The software giant has agreed to pay Inflection approximately $650 million, mostly in the form of a licensing deal that makes Inflection’s models available for sale on the software giant’s Azure cloud service, according to a person involved in the transaction. The startup is using the licensing fee to provide its investors with a modest return on their capital, according to a second person who was briefed on the arrangement…

Investors in the company’s first major round of funding ... will receive one and a half times their investment, according to the person involved in the deal. Investors in a subsequent $1.3 billion funding round last year will receive 1.1 times their investment, the person said.

One reason Microsoft opted to pay for the rights to Inflection’s models was to protect itself from potential lawsuits from Inflection investors if ex-Inflection staff do similar AI development work at Microsoft, even if it doesn’t end up using the software, according to a Microsoft source briefed on the situation.

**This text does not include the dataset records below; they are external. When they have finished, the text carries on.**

theorem decode_jsrr (hop : w.extractLsb' 12 4 = 0b0100#4) (h11 : w.getLsbD 11 = false) :
    decode w = .jsrr (w.extractLsb' 9 2) (regField w 6) (w.extractLsb' 0 6) := by
  simp only [decode, hop, BitVec.reduceToNat, h11, Bool.false_eq_true, if_false]

theorem decode_trap (hop : w.extractLsb' 12 4 = 0b1111#4) : decode w = decodeTrap w := by
  simp only [decode, hop, BitVec.reduceToNat]

theorem decode_rti (hop : w.extractLsb' 12 4 = 0b1000#4) : decode w = .rti (w.extractLsb' 0 12) := by
  simp only [decode, hop, BitVec.reduceToNat]

theorem decode_res (hop : w.extractLsb' 12 4 = 0b1101#4) : decode w = .res (w.extractLsb' 0 12) := by
  simp only [decode, hop, BitVec.reduceToNat]

/-- Both rows of opcode 0b1100 jump to BaseR; RET's has BaseR = 7 (R102). -/
theorem exec_decode_jmp (hop : w.extractLsb' 12 4 = 0b1100#4) (s : State) :
    exec (decode w) s = .next (jumpToReg (regField w 6) s) := by
  simp only [decode, hop, BitVec.reduceToNat]
  split
  case isTrue h => rw [h.2]; rfl
  case isFalse => rfl

theorem decodeTrap_vector (w : Word) : (decodeTrap w).vector = some (lowByte w) := by
  unfold decodeTrap
  dsimp only
  split
  case isFalse => rfl
  case isTrue =>
    split
    case h_7 => rfl
    all_goals
      rename_i hv
      exact congrArg some (ofNat_eq_of_toNat hv)

/-- Whichever row of TRAP a word is read as, it runs the routine of its low byte (R130). -/
theorem exec_decode_trap (hop : w.extractLsb' 12 4 = 0b1111#4) (s : State) :
    exec (decode w) s = trapDispatch w s := by
  have hv : (decode w).vector = some (lowByte w) := decode_trap hop ▸ decodeTrap_vector w
  rw [exec_trapDispatch hv (decode_wf w), encode_decode]

/-- RTI and RES stop the core with their own word in the record (R150, R151). -/
theorem exec_decode_reserved (hop : w.extractLsb' 12 4 = 0b1000#4 ∨ w.extractLsb' 12 4 = 0b1101#4) (s : State) :
    exec (decode w) s = .next (raiseIllegalOpcode w none s) := by
  have hw := encode_decode w
  rcases hop with hop | hop
  · rw [decode_rti hop] at hw ⊢
    rw [exec, execRti, hw]
  · rw [decode_res hop] at hw ⊢
    rw [exec, execRes, hw]

end

theorem raiseIllegalOpcode_forgetWord {w w' : Word} (hop : w.extractLsb' 12 4 = w'.extractLsb' 12 4) (v : Option Byte)
    (s : State) : (raiseIllegalOpcode w v s).forgetWord = (raiseIllegalOpcode w' v s).forgetWord := by
  simp [raiseIllegalOpcode, raiseFatal, State.forgetWord, StopStatus.forgetWord, hop]

section
/-! A routine uses the TRAP word in the record of an IOError only, and of that record the word alone is not given by the
vector (R132). -/

variable {w w' : Word} (hv : lowByte w = lowByte w') (s : State)
include hv

theorem raiseIOError_forgetWord : (raiseIOError w s).forgetWord = (raiseIOError w' s).forgetWord := by
  simp [raiseIOError, raiseFatal, State.forgetWord, StopStatus.forgetWord, hv]

theorem next_raiseIOError_forgetWord :
    mapNext State.forgetWord (.next (raiseIOError w s)) = mapNext State.forgetWord (.next (raiseIOError w' s)) :=
  congrArg Host.Outcome.next (raiseIOError_forgetWord hv s)

theorem routineGetc_forgetWord :
    mapNext State.forgetWord (routineGetc w s) = mapNext State.forgetWord (routineGetc w' s) := by
  unfold routineGetc
  split
  · rfl
  · exact next_raiseIOError_forgetWord hv _
  · rfl
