-- ==== Sys2Proof/Config.lean ====
section
/-! DEFINITION. The parameters of the hardware (spec 00_scope R6, R7; 40 R110 to R114, R119; 10 R35):
fixed constants, the four markers, the engine's two functions, and the environment's draws. -/

namespace Sys2Proof

/-- The four marker bytes `M0..M3` (R6). -/
structure Config.Markers where
  m0 : Byte
  m1 : Byte
  m2 : Byte
  m3 : Byte
deriving DecidableEq, Repr

/-- `Mi` for a bucket index `i`. -/
def Config.Markers.nth (k : Config.Markers) : Fin 4 → Byte
  | 0 => k.m0
  | 1 => k.m1
  | 2 => k.m2
  | 3 => k.m3

/-- What R7 asks of any assignment of the markers: each in 192..255 and the four contiguous and
ascending (pairwise distinct follows). -/
abbrev Config.Markers.Admissible (k : Config.Markers) : Prop :=
  192 ≤ k.m0.toNat ∧ k.m1.toNat = k.m0.toNat + 1 ∧ k.m2.toNat = k.m0.toNat + 2
    ∧ k.m3.toNat = k.m0.toNat + 3

/-- The markers of this hardware: 245, 246, 247, 248 (R6). The machine uses these (log 2). -/
def Config.markers : Config.Markers := ⟨0xF5, 0xF6, 0xF7, 0xF8⟩

/-- `NUL` (R6). -/
def Config.nul : Byte := 0x00
/-- `QUOTE`, the character `"` (R6). -/
def Config.quote : Byte := 0x22
/-- `BACKSLASH` (R6). -/
def Config.backslash : Byte := 0x5C
/-- `TERM`, the terminator written after escaped output (R6). -/
def Config.term : Byte := 0x00
/-- `PAYLOAD_BIAS` (R6). -/
def Config.payloadBias : Nat := 128
/-- `BASE(i)`, added at decode for marker `Mi` (R6). -/
def Config.base (i : Fin 4) : Nat := 64 * i.val

/-- `AW` less one (log 1). -/
opaque Config.widthBeyondOne : Nat

/-- `AW`, the width in bits of every length, capacity and cursor register: OPEN, at least 1 (R6, log 1). -/
def Config.aw : Nat := Config.widthBeyondOne + 1

/-- `DEFLATE` (R110): total, deterministic, values not specified (log 3). -/
opaque Config.deflate : List Byte → List Byte

/-- `INFLATE` (R111): total to an option, deterministic, values not specified (log 3). -/
opaque Config.inflate : List Byte → Option (List Byte)

/-- FREE VALUE (log 4): the draw `init_ok` of the engine stage with this draw number (R114). -/
opaque Config.initOk : Nat → Bool

/-- FREE VALUE (log 4): the draw `step_ok` of the compress stage with this draw number (R114). -/
opaque Config.stepOk : Nat → Bool

/-- FREE VALUE (log 5): the arbitrary byte that draw `n` leaves at an index of a space (R119, R72, R230). -/
opaque Config.anyByte : Nat → Space → Nat → Byte

/-- FREE VALUE (log 7): what read number `n` of a result register returns while `BUSY` (R42),
cut to the register's width where it is used. -/
opaque Config.anyRead : Nat → Nat

/-- The parameters and draws as one argument, so that a statement can speak of every engine and
every choice of the environment, and a test can use the spec's own test engines. -/
structure Config.Environment where
  aw      : Nat
  deflate : List Byte → List Byte
  inflate : List Byte → Option (List Byte)
  initOk  : Nat → Bool
  stepOk  : Nat → Bool
  anyByte : Nat → Space → Nat → Byte
  anyRead : Nat → Nat

/-- The environment of the hardware: every entry uninterpreted. -/
def Config.environment : Config.Environment where
  aw      := Config.aw
  deflate := Config.deflate
  inflate := Config.inflate
  initOk  := Config.initOk
  stepOk  := Config.stepOk
  anyByte := Config.anyByte
  anyRead := Config.anyRead

/-- Law P1 (R112): what was compressed decompresses to itself. -/
def Config.Environment.Lossless (env : Config.Environment) : Prop :=
  ∀ x, env.inflate (env.deflate x) = some x

/-- Law P3 (R112), optional: no proper prefix of a compressed stream decompresses. -/
def Config.Environment.PrefixesUnfinished (env : Config.Environment) : Prop :=
  ∀ x k, k < (env.deflate x).length → env.inflate ((env.deflate x).take k) = none

/-- The premise EngineHealthy (R114): every `init_ok` and `step_ok` is true. -/
def Config.Environment.Healthy (env : Config.Environment) : Prop :=
  ∀ n, env.initOk n = true ∧ env.stepOk n = true

end Sys2Proof
end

Typically, when you acquire a company, that smaller company’s employees join your company, you gain access to the smaller company’s technology, and investors who had stakes in the smaller company experience a liquidity event.

So, if the smaller company’s employees join your company, you gain access to the smaller company’s technology, and investors who had stakes in the smaller company experience a liquidity event, but it’s not called an “acquisition,” is it an acquisition?